TASK INPUTS
@[simp] theorem startPairSilence_map (s : State) : (startPairSilence s).map = s.map := rfl
@[simp] theorem startPairSilence_zones (s : State) : (startPairSilence s).zones = s.zones := rfl
@[simp] theorem startPairSilence_alarmRequests (s : State) : (startPairSilence s).alarmRequests = s.alarmRequests := rfl
@[simp] theorem startPairSilence_scanner (s : State) : (startPairSilence s).scanner = s.scanner := rfl
@[simp] theorem startPairSilence_exits (s : State) : (startPairSilence s).exits = s.exits := rfl
@[simp] theorem startPairSilence_engine (s : State) : (startPairSilence s).engine = s.engine := rfl
@[simp] theorem startPairSilence_selector (s : State) : (startPairSilence s).selector = s.selector := rfl
@[simp] theorem startPairSilence_queue (s : State) : (startPairSilence s).queue = s.queue := rfl
@[simp] theorem startPairSilence_bus (s : State) : (startPairSilence s).bus = s.bus := rfl
@[simp] theorem startPairSilence_heads (s : State) : (startPairSilence s).heads = s.heads := rfl
@[simp] theorem startPairSilence_pair (s : State) : (startPairSilence s).pair = { s.pair with silence := some (s.now + claimWait s) } := rfl
@[simp] theorem startPairSilence_mode (s : State) : (startPairSilence s).mode = s.mode := rfl
@[simp] theorem startPairSilence_timing (s : State) : (startPairSilence s).timing = s.timing := rfl
@[simp] theorem startPairSilence_link (s : State) : (startPairSilence s).link = s.link := rfl
@[simp] theorem startPairSilence_devices (s : State) : (startPairSilence s).devices = s.devices := rfl
@[simp] theorem startPairSilence_heard (s : State) : (startPairSilence s).heard = s.heard := rfl
@[simp] theorem startPairSilence_now (s : State) : (startPairSilence s).now = s.now := rfl
@[simp] theorem startPairSilence_pending (s : State) : (startPairSilence s).pending = s.pending := rfl

@[simp] theorem stopDriving_map (s : State) : (stopDriving s).map = s.map := rfl
@[simp] theorem stopDriving_zones (s : State) : (stopDriving s).zones = s.zones := rfl
@[simp] theorem stopDriving_alarmRequests (s : State) : (stopDriving s).alarmRequests = s.alarmRequests := rfl
@[simp] theorem stopDriving_scanner (s : State) : (stopDriving s).scanner = s.scanner := rfl
@[simp] theorem stopDriving_exits (s : State) : (stopDriving s).exits = s.exits := rfl
@[simp] theorem stopDriving_engine (s : State) : (stopDriving s).engine = s.engine := rfl
@[simp] theorem stopDriving_selector (s : State) : (stopDriving s).selector = s.selector := rfl
@[simp] theorem stopDriving_queue (s : State) : (stopDriving s).queue = s.queue := rfl
@[simp] theorem stopDriving_bus (s : State) : (stopDriving s).bus = { s.bus with releaseAll := false, line := none } := rfl
@[simp] theorem stopDriving_heads (s : State) : (stopDriving s).heads = s.heads := rfl
@[simp] theorem stopDriving_pair (s : State) : (stopDriving s).pair = s.pair := rfl
@[simp] theorem stopDriving_mode (s : State) : (stopDriving s).mode = s.mode := rfl
@[simp] theorem stopDriving_timing (s : State) : (stopDriving s).timing = s.timing := rfl
@[simp] theorem stopDriving_link (s : State) : (stopDriving s).link = s.link := rfl
@[simp] theorem stopDriving_devices (s : State) : (stopDriving s).devices = s.devices := rfl
@[simp] theorem stopDriving_heard (s : State) : (stopDriving s).heard = s.heard := rfl
@[simp] theorem stopDriving_now (s : State) : (stopDriving s).now = s.now := rfl
@[simp] theorem stopDriving_pending (s : State) : (stopDriving s).pending = s.pending := rfl
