-- ==== Sys2Proof/Tests/Slice0.lean ====
section
/-! SUPPORT. Tests: what the checks of WellFormed refuse, values worked out by hand from the spec, and for every
obligation with hypotheses a state and operands that meet them, clause by clause at the ends of their ranges. -/

namespace Sys2Proof.Tests

open Sys2Proof Sys2Proof.Machine

-- one theorem at a time: their kernel checks together would ask for more threads than the memory limit holds
set_option Elab.async false

/-! ## States to test on -/

/-- The part after a hard reset whose MODE notice has left the line. -/
def idle : State := { State.reset with link := { State.reset.link with sending := none } }

/-- The idle part in a mode. -/
def inMode (m : Mode) : State := { idle with mode := m }

/-- The part after a command. -/
def after (c : Instr) (s : State) : State :=
  match exec c s with
  | .next t => t
  | .fault _ => s
  | .refused _ => s

theorem idle_ready : Ready idle := ⟨rfl, rfl⟩

/-- The panel link of the idle part with a reply that waits and the requests given behind it. -/
def busyLink (waiting : List PanelFrame) : Link :=
  { idle.link with sending := some resetNotice, reply := some ⟨0x80, 1, []⟩, buffer := waiting }

/-- The idle part with that link. -/
def busy (waiting : List PanelFrame) : State := { idle with link := busyLink waiting }

/-- A request that waits: GET STATUS. -/
def waitingRequest : PanelFrame := ⟨0x20, 7, []⟩

/-- A part whose receiver gathers, with the bytes and escape mark given. -/
def gathering (bytes : List Byte) (escape : Bool) : State :=
  { idle with link := { idle.link with hunt := .gathering, gathered := bytes, escape := escape } }

/-! ## WellFormed -/

theorem test_payload_too_long : (Instr.unknownType 0x99 0 (List.replicate 253 0)).wellFormed = false := by decide +kernel
theorem test_payload_longest : (Instr.unknownType 0x99 0 (List.replicate 252 0)).wellFormed = true := by decide +kernel
theorem test_known_type_refused : (Instr.unknownType 0x2F 0 []).wellFormed = false := by decide
theorem test_script_too_long : (Instr.setScript 0 1 1 (List.replicate 251 0)).wellFormed = false := by decide +kernel
theorem test_readings_too_many : (Instr.zoneReadings 0 (List.replicate 127 (0, 0))).wellFormed = false := by decide +kernel
theorem test_window_too_long :
    (Instr.transactionComplete (.frame ⟨1, 0x80, List.replicate 33 0, 0⟩)).wellFormed = false := by decide
theorem test_broadcast_too_long :
    (Instr.observedBroadcast ⟨0, 1, List.replicate 33 0, 0⟩ .idle).wellFormed = false := by decide
theorem test_broadcast_window_too_long :
    (Instr.observedBroadcast ⟨0, 3, [0], 0⟩ (.frame ⟨0, 0x83, List.replicate 33 0, 0⟩)).wellFormed = false := by decide
theorem test_transaction_too_long :
    (Instr.observedTransaction ⟨1, 0x11, List.replicate 33 0, 0⟩ .idle).wellFormed = false := by decide
theorem test_transaction_window_too_long :
    (Instr.observedTransaction ⟨1, 0x15, [], 0⟩ (.frame ⟨1, 0x80, List.replicate 33 0, 0⟩)).wellFormed = false := by decide
theorem test_query_too_long : (Instr.partnerQueryObserved ⟨126, 4, List.replicate 33 0, 0⟩).wellFormed = false := by decide

/-! ## Frame formats (section 11) -/

/-- R175 gives the check value of this CRC over the ASCII digits 1 to 9. -/
theorem test_crc_check_value : crc16 [0x31, 0x32, 0x33, 0x34, 0x35, 0x36, 0x37, 0x38, 0x39] = 0x29B1 := by
  decide +kernel

/-- R47: after hard reset the digest is the CRC of 240 values 0xFFFF. -/
theorem test_reset_digest : crc16 (List.replicate 480 0xFF) = resetDigest := by
  have run (n : Nat) (c : Half) : (List.replicate (60 + n) (0xFF : Byte)).foldl crcByte c
      = (List.replicate n 0xFF).foldl crcByte ((List.replicate 60 0xFF).foldl crcByte c) := by
    rw [← List.replicate_append_replicate, List.foldl_append]
  have h0 : (List.replicate 60 (0xFF : Byte)).foldl crcByte 0xFFFF = 0x9CCA := by decide +kernel
  have h1 : (List.replicate 60 (0xFF : Byte)).foldl crcByte 0x9CCA = 0x41DB := by decide +kernel
  have h2 : (List.replicate 60 (0xFF : Byte)).foldl crcByte 0x41DB = 0xD3EC := by decide +kernel
  have h3 : (List.replicate 60 (0xFF : Byte)).foldl crcByte 0xD3EC = 0xDB36 := by decide +kernel
  have h4 : (List.replicate 60 (0xFF : Byte)).foldl crcByte 0xDB36 = 0xB2F5 := by decide +kernel
  have h5 : (List.replicate 60 (0xFF : Byte)).foldl crcByte 0xB2F5 = 0x5682 := by decide +kernel
  have h6 : (List.replicate 60 (0xFF : Byte)).foldl crcByte 0x5682 = 0x0F93 := by decide +kernel
  have h7 : (List.replicate 60 (0xFF : Byte)).foldl crcByte 0x0F93 = resetDigest := by decide +kernel
  rw [crc16, show 480 = 60 + (60 + (60 + (60 + (60 + (60 + (60 + 60)))))) from rfl, run, h0, run, h1, run, h2, run, h3,
    run, h4, run, h5, run, h6, h7]

/-- R157, R169, R172: the bytes of the first MODE notice. -/
theorem test_reset_notice :
    resetNotice = sendingOf (noticeFrame (.mode none .setup .hardReset .none none)) := by decide +kernel

/-! ## Witnesses: the queue, reset and the panel link -/

theorem witness_StepTakesFrontCommand :
    ({ idle with pending := [.beat, .enrol] } : State).pending = .beat :: [.enrol] ∧ idle.pending = [] := ⟨rfl, rfl⟩

theorem witness_ResetIsSound : ∃ t, exec (.hardReset 3 true .b) State.reset = .next t := ⟨_, rfl⟩

/-- The frame of Table 11.2 for SET AISLE, written out from its layout: aisle 479 from point 0 to point 239, 4000 dm. -/
theorem witness_RequestFramesRoundTrip :
    encodeRequest (.setAisle 5 1 479 0 239 4000 4 15 2 0xFF)
      = some ⟨0x03, 5, [1, 0x01, 0xDF, 0, 239, 0x0F, 0xA0, 4, 15, 2, 0xFF]⟩
    ∧ decodeRequest ⟨0x03, 5, [1, 0x01, 0xDF, 0, 239, 0x0F, 0xA0, 4, 15, 2, 0xFF]⟩
      = .ok (.setAisle 5 1 479 0 239 4000 4 15 2 0xFF) := ⟨by decide, by decide⟩

theorem witness_FrameBytesServeRequest :
    (Instr.getPoint 0x7E 0x7D).wellFormed = true
    ∧ encodeRequest (.getPoint 0x7E 0x7D) = some ⟨0x21, 0x7E, [0x7D]⟩
    ∧ idle.link.gathered = [] ∧ idle.link.escape = false := ⟨rfl, rfl, rfl, rfl⟩

theorem witness_ReceivedByte_hunting :
    idle.link.gathered.length ≤ 256 ∧ idle.link.hunt = .hunting := ⟨by decide, rfl⟩

/-- A gathered frame that forms nothing, one that forms a request, and a full receiver. -/
theorem witness_ReceivedByte_gathering :
    (gathering [] true).link.hunt = .gathering ∧ (gathering [] true).link.escape = true
    ∧ (gathering [] false).link.gathered = [] ∧ (gathering [1, 2, 3] false).link.gathered ≠ []
    ∧ (∀ f : PanelFrame, f.unstuffed ≠ (gathering [1, 2, 3] false).link.gathered)
    ∧ (gathering waitingRequest.unstuffed false).link.gathered = waitingRequest.unstuffed
    ∧ (gathering (List.replicate 256 0) false).link.gathered.length = 256
    ∧ (gathering (List.replicate 255 0) false).link.gathered.length ≤ 256 := by
  refine ⟨rfl, rfl, rfl, by decide, fun f h => ?_, rfl, by decide +kernel, by decide +kernel⟩
  have := congrArg List.length h
  simp [PanelFrame.unstuffed, PanelFrame.body, halfBytes, gathering] at this

theorem witness_RequestsServedOrWait :
    decodeRequest ⟨0x20, 7, []⟩ = .ok (.getStatus 7) ∧ decodeRequest ⟨0x20, 7, [1]⟩ = .error .badLength
    ∧ decodeRequest ⟨0x30, 7, []⟩ = .error .unknownType ∧ Ready idle
    ∧ encodeRequest (.getStatus 7) = some waitingRequest
    ∧ readyToServe (busy []) = false ∧ (busy [waitingRequest]).link.buffer.length < 2
    ∧ readyToServe (busy [waitingRequest, waitingRequest]) = false
    ∧ ¬(busy [waitingRequest, waitingRequest]).link.buffer.length < 2 :=
  ⟨by decide, by decide, by decide, idle_ready, rfl, rfl, by decide, rfl, by decide⟩
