-- ==== Sys2Proof/Syntax.lean ====
section
/-! DEFINITION. The commands the LZ-940 takes: one constructor per row of spec/opcode_table.json, in the table's order. -/
namespace Sys2Proof
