/-- P-384. -/
def p384 : WCurve :=
  { p := 0xfffffffffffffffffffffffffffffffffffffffffffffffffffffffffffffffeffffffff0000000000000000ffffffff
    a := 0xfffffffffffffffffffffffffffffffffffffffffffffffffffffffffffffffeffffffff0000000000000000fffffffc
    b := 0xb3312fa7e23ee7e4988e056be3f82d19181d9c6efe8141120314088f5013875ac656398d8a2ed19d2a85c8edd3ec2aef
    gx := 0xaa87ca22be8b05378eb1c71ef320ad746e1d3b628ba79b9859f741e082542a385502f25dbf55296c3a545e3872760ab7
    gy := 0x3617de4a96262c6f5d9e98bf9292dc29f8f41dbd289a147ce9da3113b5f0b8c00a60b1ce1d7e819d7a431d7c90ea0e5f
    n := 0xffffffffffffffffffffffffffffffffffffffffffffffffc7634d81f4372ddf581a0db248b0a77aecec196accc52973
    h := 1 }

/-- P-521. -/
def p521 : WCurve :=
  { p := 0x1ffffffffffffffffffffffffffffffffffffffffffffffffffffffffffffffffffffffffffffffffffffffffffffffffffffffffffffffffffffffffffffffffff
    a := 0x1fffffffffffffffffffffffffffffffffffffffffffffffffffffffffffffffffffffffffffffffffffffffffffffffffffffffffffffffffffffffffffffffffc
    b := 0x51953eb9618e1c9a1f929a21a0b68540eea2da725b99b315f3b8b489918ef109e156193951ec7e937b1652c0bd3bb1bf073573df883d2c34f1ef451fd46b503f00
    gx := 0xc6858e06b70404e9cd9e3ecb662395b4429c648139053fb521f828af606b4d3dbaa14b5e77efe75928fe1dc127a2ffa8de3348b3c1856a429bf97e7e31c2e5bd66
    gy := 0x11839296a789a3bc0045c8a5fb42c7d1bd998f54449579b446817afbd17273e662c97ee72995ef42640c550b9013fad0761353c7086a272c24088be94769fd16650
    n := 0x1fffffffffffffffffffffffffffffffffffffffffffffffffffffffffffffffffa51868783bf2f966b7fcc0148f709a5d03bb5c9b8899c47aebb6fb71e91386409
    h := 1 }

/-- Brainpool-256. -/
def bp256 : WCurve :=
  { p := 0xa9fb57dba1eea9bc3e660a909d838d726e3bf623d52620282013481d1f6e5377
    a := 0x7d5a0975fc2c3057eef67530417affe7fb8055c126dc5c6ce94a4b44f330b5d9
    b := 0x26dc5c6ce94a4b44f330b5d9bbd77cbf958416295cf7e1ce6bccdc18ff8c07b6
    gx := 0x8bd2aeb9cb7e57cb2c4b482ffc81b7afb9de27e1e3bd23c23a4453bd9ace3262
    gy := 0x547ef835c3dac4fd97f8461a14611dc9c27745132ded8e545c1d54c72f046997
    n := 0xa9fb57dba1eea9bc3e660a909d838d718c397aa3b561a6f7901e0e82974856a7
    h := 1 }

/-- Brainpool-384. -/
def bp384 : WCurve :=
  { p := 0x8cb91e82a3386d280f5d6f7e50e641df152f7109ed5456b412b1da197fb71123acd3a729901d1a71874700133107ec53
    a := 0x7bc382c63d8c150c3c72080ace05afa0c2bea28e4fb22787139165efba91f90f8aa5814a503ad4eb04a8c7dd22ce2826
    b := 0x4a8c7dd22ce28268b39b55416f0447c2fb77de107dcd2a62e880ea53eeb62d57cb4390295dbc9943ab78696fa504c11
    gx := 0x1d1c64f068cf45ffa2a63a81b7c13f6b8847a3e77ef14fe3db7fcafe0cbd10e8e826e03436d646aaef87b2e247d4af1e
    gy := 0x8abe1d7520f9c2a45cb1eb8e95cfd55262b70b29feec5864e19c054ff99129280e4646217791811142820341263c5315
    n := 0x8cb91e82a3386d280f5d6f7e50e641df152f7109ed5456b31f166e6cac0425a7cf3ab6af6b7fc3103b883202e9046565
    h := 1 }

/-- Brainpool-512. -/
def bp512 : WCurve :=
  { p := 0xaadd9db8dbe9c48b3fd4e6ae33c9fc07cb308db3b3c9d20ed6639cca703308717d4d9b009bc66842aecda12ae6a380e62881ff2f2d82c68528aa6056583a48f3
    a := 0x7830a3318b603b89e2327145ac234cc594cbdd8d3df91610a83441caea9863bc2ded5d5aa8253aa10a2ef1c98b9ac8b57f1117a72bf2c7b9e7c1ac4d77fc94ca
    b := 0x3df91610a83441caea9863bc2ded5d5aa8253aa10a2ef1c98b9ac8b57f1117a72bf2c7b9e7c1ac4d77fc94cadc083e67984050b75ebae5dd2809bd638016f723
    gx := 0x81aee4bdd82ed9645a21322e9c4c6a9385ed9f70b5d916c1b43b62eef4d0098eff3b1f78e2d0d48d50d1687b93b97d5f7c6d5047406a5e688b352209bcb9f822
    gy := 0x7dde385d566332ecc0eabfa9cf7822fdf209f70024a57b1aa000c55b881f8111b2dcde494a5f485e5bca4bd88a2763aed1ca2b2fa8f0540678cd1e0f3ad80892
    n := 0xaadd9db8dbe9c48b3fd4e6ae33c9fc07cb308db3b3c9d20ed6639cca70330870553e5c414ca92619418661197fac10471db1d381085ddaddb58796829ca90069
    h := 1 }
/-- The fixed curves by parameter set (Table 5.6). -/
def fixedCurve : Nat → Option WCurve
  | 1 => some p256 | 2 => some p384 | 3 => some p521 | 4 => some bp256 | 5 => some bp384 | 6 => some bp512 | _ => none

/-- The curve of a parameter block (Table 6.1). -/
def blockCurve (b : Bytes) : WCurve :=
  let l := (Bytes.le b 4 2 + 7) / 8
  let ln := (Bytes.le b 6 2 + 7) / 8
  let at_ := fun (i n : Nat) => beNat (Bytes.sub b (16 + i * l) n)
  { p := at_ 0 l, a := at_ 1 l, b := at_ 2 l, gx := at_ 3 l, gy := at_ 4 l, n := at_ 5 ln, h := Bytes.at b 3 }

/-- Field and order octets of a curve. -/
def WCurve.len (c : WCurve) : Nat := (bitLen c.p + 7) / 8
/-- Octets of the order. -/
def WCurve.nlen (c : WCurve) : Nat := (bitLen c.n + 7) / 8

/-- A point on output: uncompressed, or compressed (R95). -/
def WCurve.encode (c : WCurve) (comp : Bool) : WPoint → Bytes
  | some (x, y) =>
    if comp then BitVec.ofNat 8 (2 + y % 2) :: toBE c.len x else 0x04 :: (toBE c.len x ++ toBE c.len y)
  | none => [0]
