-- ==== Sys2Proof/Machine/RegOps.lean ====
section
/-! DEFINITION. A host write to a plain register (R9, R36, R37): writable bits, the lock, the generation counter. -/
namespace Sys2Proof.Machine
open Sys2Proof

/-- The bits of a register that a host write changes now: RW always, RWL until PG_LOCK. -/
def State.writable (s : State) (p : Page) (off : Nat) : W32 :=
  match regDesc p off with
  | some d => BitVec.ofNat 32 d.rw ||| (if (s.hd p).lock then 0 else BitVec.ofNat 32 d.rwl)
  | none => 0

/-- A plain register takes the writable bits of a value; a change counts in PG_GEN. -/
def State.writeRg (s : State) (p : Page) (off : Nat) (v : W32) : State :=
  let m := s.writable p off
  let old := s.rg p off
  let new := (old &&& ~~~m) ||| (v &&& m)
  if new = old then s else (s.setRg p off new).bumpGen p

end Sys2Proof.Machine
end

YOUR TASK
Output, exactly and in full, the lines from the start of the entries above through the line that contains "(startPairSilence s).exits = s.exits := rfl".

SOLUTION
@[simp] theorem startPairSilence_map (s : State) : (startPairSilence s).map = s.map := rfl
@[simp] theorem startPairSilence_zones (s : State) : (startPairSilence s).zones = s.zones := rfl
@[simp] theorem startPairSilence_alarmRequests (s : State) : (startPairSilence s).alarmRequests = s.alarmRequests := rfl
@[simp] theorem startPairSilence_scanner (s : State) : (startPairSilence s).scanner = s.scanner := rfl
@[simp] theorem startPairSilence_exits (s : State) : (startPairSilence s).exits = s.exits := rfl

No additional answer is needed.